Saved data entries
---------------

-- ==== Sys2Proof/Laws/Ops.lean ====
section
/-! SUPPORT. What each shared operation of a hart can do, said once: how a scalar instruction ends, and a slot. -/
namespace Sys2Proof.Machine

/-- The completion of a scalar instruction, from the state its effect leaves. -/
theorem State.retire_eq (s : State) (k : Nat) (pc : Word) : s.retire k pc = s.after k (s.hart k) pc := rfl

@[simp] theorem State.after_setHart (s : State) (k : Nat) (h g : Hart) (pc : Word) :
    (s.setHart k h).after k g pc = s.after k g pc := by simp [State.after]

@[simp] theorem State.hart_after (s : State) (k : Nat) (h : Hart) (pc : Word) :
    (s.after k h pc).hart k =
      { h with pc := pc, instret := h.instret + 1, life := .ready, waitFor := none, latched := none } := by
  simp [State.after]

@[simp] theorem State.after_mem (s : State) (k : Nat) (h : Hart) (pc : Word) : (s.after k h pc).mem = s.mem := rfl

/-- A scalar operation that goes through leaves its effect, retired at the next parcel. -/
theorem scalarOp_ok {s s' : State} {k : Nat} {f : Nat → Hart → Except Stop State} (h : s.HartTurn k)
    (e : f k (s.hart k) = .ok s') : scalarOp s f = .next (s'.retire k ((s.hart k).pc + 4)) := by
  unfold State.HartTurn at h
  simp [scalarOp, h, e, finishAt, Except.map]

/-- A scalar operation that stops does what the stop says. -/
theorem scalarOp_error {s : State} {k : Nat} {f : Nat → Hart → Except Stop State} {e : Stop} (h : s.HartTurn k)
    (he : f k (s.hart k) = .error e) : scalarOp s f = .next (s.stop k e) := by
  unfold State.HartTurn at h
  simp [scalarOp, h, he, finishAt, Except.map]

/-- A jump that goes through is retired at its target. -/
theorem jumpOp_ok {s s' : State} {k : Nat} {f : Nat → Hart → Except Stop (State × Word)} {pc : Word}
    (h : s.HartTurn k) (e : f k (s.hart k) = .ok (s', pc)) : jumpOp s f = .next (s'.retire k pc) := by
  unfold State.HartTurn at h
  simp [jumpOp, h, e, finishAt]

/-- A jump that stops does what the stop says. -/
theorem jumpOp_error {s : State} {k : Nat} {f : Nat → Hart → Except Stop (State × Word)} {e : Stop}
    (h : s.HartTurn k) (he : f k (s.hart k) = .error e) : jumpOp s f = .next (s.stop k e) := by
  unfold State.HartTurn at h
  simp [jumpOp, h, he, finishAt]

/-- An instruction that only writes a register completes with that value. -/
theorem writeOp_next {s : State} {k : Nat} (h : s.HartTurn k) (d : Reg) (f : Hart → Word) :
    writeOp s d f = .next (s.wrote k d (f (s.hart k))) := by
  rw [writeOp, scalarOp_ok h rfl]
  simp [State.retire_eq, State.wrX, State.modHart, State.wrote]

/-- A branch completes at its target where its condition holds, else at the next parcel. -/
theorem branchOp_next {s : State} {k : Nat} (h : s.HartTurn k) (off : BitVec 12) (c : Hart → Bool) :
    branchOp s off c = .next (s.after k (s.hart k)
      (if c (s.hart k) then (s.hart k).pc + (off.signExtend 64 <<< 2) else (s.hart k).pc + 4)) := by
  rw [branchOp, jumpOp_ok h rfl, State.retire_eq]

/-- A slot whose checks pass and whose body goes through. -/
theorem slotOp_ok {mk : VWord → Instr} {w : VWord} {whole : Bool} {s s' : State} {k : Nat}
    {body : Nat → Hart → VWord → Except Stop State} (h : s.HartTurn k) (hv : (s.hart k).vstate ≠ .off)
    (ht : (if w.ty = 31 then { w with ty := (s.hart k).vtype } else w).ty ≠ 31)
    (hl : slotLegal (mk (if w.ty = 31 then { w with ty := (s.hart k).vtype } else w)) = true)
    (he : whole = true → (s.hart k).elem = 0)
    (hb : body k (s.hart k) (if w.ty = 31 then { w with ty := (s.hart k).vtype } else w) = .ok s') :
    slotOp mk w whole s body = .next (s'.modHart k Hart.retireSlot) := by
  unfold State.HartTurn at h
  have h3 : ¬((if w.ty = 31 then { w with ty := (s.hart k).vtype } else w).ty = 31 ∨
      slotLegal (mk (if w.ty = 31 then { w with ty := (s.hart k).vtype } else w)) = false ∨
      (whole = true ∧ (s.hart k).elem ≠ 0)) := by
    rintro (q | q | ⟨q, r⟩)
    · exact ht q
    · rw [hl] at q; cases q
    · exact r (he q)
  simp only [slotOp, h, hv, if_false, h3, hb, finishSlot]

end Sys2Proof.Machine
end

---------------

→ Work to be completed
Find every line in the records that contains the word "true"; copy those lines.

→ Exercise solution
    (hl : slotLegal (mk (if w.ty = 31 then { w with ty := (s.hart k).vtype } else w)) = true)
    (he : whole = true → (s.hart k).elem = 0)
      (whole = true ∧ (s.hart k).elem ≠ 0)) := by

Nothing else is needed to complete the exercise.